■ REQUIREMENT
Set down the listing below verbatim, but only from its first line through the line containing "def execEventAck (src".
━━ WORKING DATA
/-! ### Rows -/

def execRead (src : Source) (u : TchUnit) (s : State) : Host.Outcome State Fault Refusal := .next (readUnit src u s)
def execWrite (src : Source) (u : TchUnit) (s : State) : Host.Outcome State Fault Refusal := .next (writeUnit src u s)
def execReadSegInit (src : Source) (u : TchUnit) (s : State) : Host.Outcome State Fault Refusal := .next (readInitUnit src u s)
def execWriteSegInit (src : Source) (u : TchUnit) (s : State) : Host.Outcome State Fault Refusal := .next (writeInitUnit src u s)
def execSegment (src : Source) (u : TchUnit) (s : State) : Host.Outcome State Fault Refusal := .next (segmentUnit src u s)
def execSegAck (src : Source) (u : TchUnit) (s : State) : Host.Outcome State Fault Refusal := .next (segAckUnit src u s)
def execAbort (src : Source) (u : TchUnit) (s : State) : Host.Outcome State Fault Refusal := .next (abortUnit src u s)
def execEventAck (src : Source) (u : TchUnit) (s : State) : Host.Outcome State Fault Refusal := .next (eventAckUnit src u s)
def execRwmWrite (q : Req) (index : BitVec 16) (sub : BitVec 8) (value : Bytes) (s : State) : Host.Outcome State Fault Refusal :=
  .next (s.found.1.writeRow s.found.2 q index.toNat sub.toNat value)
def execObjectWrite (q : Req) (index : BitVec 16) (sub : BitVec 8) (value : Bytes) (s : State) : Host.Outcome State Fault Refusal :=
  .next (s.found.1.writeRow s.found.2 q index.toNat sub.toNat value)
def execMinVoltageRead (q : Req) (module : Bool) (point : BitVec 8) (present : BitVec 32) (s : State) : Host.Outcome State Fault Refusal :=
  .next (s.readRow { present := present.toNat } q 0x03 (if module then 0x3031 else 0x3030) (point.toNat + 1))
def execRxBufferPeakRead (q : Req) (p : PortId) (s : State) : Host.Outcome State Fault Refusal := .next (s.readRow {} q 0x01 (portObj p) 0x08)
def execSwapAtQuiescent (q : Req) (s : State) : Host.Outcome State Fault Refusal := .next (s.writeRow {} q 0xF000 0x00 [1])
def execSwapAtInstant (q : Req) (s : State) : Host.Outcome State Fault Refusal := .next (s.writeRow {} q 0xF000 0x00 [2])
def execSwapCancel (q : Req) (s : State) : Host.Outcome State Fault Refusal := .next (s.writeRow {} q 0xF000 0x00 [3])
def execCopyActiveToMaquette (q : Req) (s : State) : Host.Outcome State Fault Refusal := .next (s.writeRow {} q 0xF001 0x00 [1])
def execMaquetteLockTake (q : Req) (s : State) : Host.Outcome State Fault Refusal := .next (s.writeRow {} q 0xF002 0x00 [1])
def execMaquetteLockRelease (q : Req) (s : State) : Host.Outcome State Fault Refusal := .next (s.writeRow {} q 0xF002 0x00 [2])
def execLockIdleTimeout (s : State) : Host.Outcome State Fault Refusal := .next (lockIdleTimeout s)
def execWarmReset (q : Req) (s : State) : Host.Outcome State Fault Refusal := .next (s.writeRow {} q 0xF010 0x00 [1])
def execColdReset (q : Req) (f : BringUp) (s : State) : Host.Outcome State Fault Refusal := .next (s.writeRow { boot := f } q 0xF010 0x00 [2])
def execRun (q : Req) (s : State) : Host.Outcome State Fault Refusal := .next (s.writeRow {} q 0xF020 0x00 [0])
def execIdle (q : Req) (s : State) : Host.Outcome State Fault Refusal := .next (s.writeRow {} q 0xF020 0x00 [1])
def execRest (q : Req) (s : State) : Host.Outcome State Fault Refusal := .next (s.writeRow {} q 0xF020 0x00 [2])
def execHold (q : Req) (s : State) : Host.Outcome State Fault Refusal := .next (s.writeRow {} q 0xF020 0x00 [3])
def execKeep (q : Req) (s : State) : Host.Outcome State Fault Refusal := .next (s.writeRow {} q 0xF020 0x00 [4])
def execGroupOn (q : Req) (c : CoreId) (mask : BitVec 8) (s : State) : Host.Outcome State Fault Refusal := .next (s.groupRow q c 0 mask)
def execGroupRetention (q : Req) (c : CoreId) (mask : BitVec 8) (s : State) : Host.Outcome State Fault Refusal := .next (s.groupRow q c 1 mask)
def execGroupOff (q : Req) (c : CoreId) (mask : BitVec 8) (s : State) : Host.Outcome State Fault Refusal := .next (s.groupRow q c 2 mask)
def execManualWriteImage (q : Req) (ports : BitVec 5) (s : State) : Host.Outcome State Fault Refusal :=
  .next (s.manualRow q ports.toNat 1)
def execManualAdd (q : Req) (ports : BitVec 5) (s : State) : Host.Outcome State Fault Refusal :=
  .next (s.manualRow q ports.toNat 2)
def execManualSetFlag (q : Req) (ports : BitVec 5) (s : State) : Host.Outcome State Fault Refusal :=
  .next (s.manualRow q ports.toNat 3)
def execManualClearFlag (q : Req) (ports : BitVec 5) (s : State) : Host.Outcome State Fault Refusal :=
  .next (s.manualRow q ports.toNat 4)
def execManualCompleteGeneration (q : Req) (ports : BitVec 5) (s : State) : Host.Outcome State Fault Refusal :=
  .next (s.manualRow q ports.toNat 5)
def execCredentialWrite (q : Req) (k : Fin 8) (value : Bytes) (s : State) : Host.Outcome State Fault Refusal :=
  .next (s.writeRow {} q 0x1040 (k.val + 1) value)
def execLoadChunkWrite (q : Req) (data : Bytes) (s : State) : Host.Outcome State Fault Refusal := .next (s.writeRow {} q 0x1060 0x03 data)
def execLoadCommit (q : Req) (found : LoadCheck) (s : State) : Host.Outcome State Fault Refusal :=
  .next (s.writeRow { load := found } q 0x1060 0x04 [1])
def execLoadAbort (q : Req) (s : State) : Host.Outcome State Fault Refusal := .next (s.writeRow {} q 0x1060 0x04 [2])
def execSvnAdvance (q : Req) (s : State) : Host.Outcome State Fault Refusal := .next (s.writeRow {} q 0x1061 0x02 [1])
def execMeasureApply (q : Req) (s : State) : Host.Outcome State Fault Refusal := .next (s.writeRow {} q 0x1070 0x03 [1])
def execDebugChallengeRead (q : Req) (s : State) : Host.Outcome State Fault Refusal := .next (s.readRow {} q 0x03 0x1080 0x01)
def execDebugTokenWrite (q : Req) (token : Bytes) (found : TokenCheck) (s : State) : Host.Outcome State Fault Refusal :=
  .next (s.writeRow { token := found } q 0x1080 0x02 token)
def execDebugLock (q : Req) (s : State) : Host.Outcome State Fault Refusal := .next (s.writeRow {} q 0x1080 0x05 [1])
def execMonitorSnapshotAll (q : Req) (s : State) : Host.Outcome State Fault Refusal := .next (s.writeRow {} q 0x5000 0x01 [1])
def execMonitorSnapshotClearAll (q : Req) (s : State) : Host.Outcome State Fault Refusal := .next (s.writeRow {} q 0x5000 0x01 [2])
def execMonSnapshot (q : Req) (n : ChannelId) (s : State) : Host.Outcome State Fault Refusal := .next (s.writeRow {} q (monObj n) 0x05 [1])
def execMonSnapshotClear (q : Req) (n : ChannelId) (s : State) : Host.Outcome State Fault Refusal := .next (s.writeRow {} q (monObj n) 0x05 [2])
def execMonClear (q : Req) (n : ChannelId) (s : State) : Host.Outcome State Fault Refusal := .next (s.writeRow {} q (monObj n) 0x05 [3])
def execMonConfigWrite (q : Req) (n : ChannelId) (sub : BitVec 8) (value : Bytes) (s : State) : Host.Outcome State Fault Refusal :=
  .next (s.writeRow {} q (monObj n) sub.toNat value)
━━━━
■ ANSWER TO THE PROBLEM
/-! ### Rows -/

def execRead (src : Source) (u : TchUnit) (s : State) : Host.Outcome State Fault Refusal := .next (readUnit src u s)
def execWrite (src : Source) (u : TchUnit) (s : State) : Host.Outcome State Fault Refusal := .next (writeUnit src u s)
def execReadSegInit (src : Source) (u : TchUnit) (s : State) : Host.Outcome State Fault Refusal := .next (readInitUnit src u s)
def execWriteSegInit (src : Source) (u : TchUnit) (s : State) : Host.Outcome State Fault Refusal := .next (writeInitUnit src u s)
def execSegment (src : Source) (u : TchUnit) (s : State) : Host.Outcome State Fault Refusal := .next (segmentUnit src u s)
def execSegAck (src : Source) (u : TchUnit) (s : State) : Host.Outcome State Fault Refusal := .next (segAckUnit src u s)
def execAbort (src : Source) (u : TchUnit) (s : State) : Host.Outcome State Fault Refusal := .next (abortUnit src u s)
def execEventAck (src : Source) (u : TchUnit) (s : State) : Host.Outcome State Fault Refusal := .next (eventAckUnit src u s)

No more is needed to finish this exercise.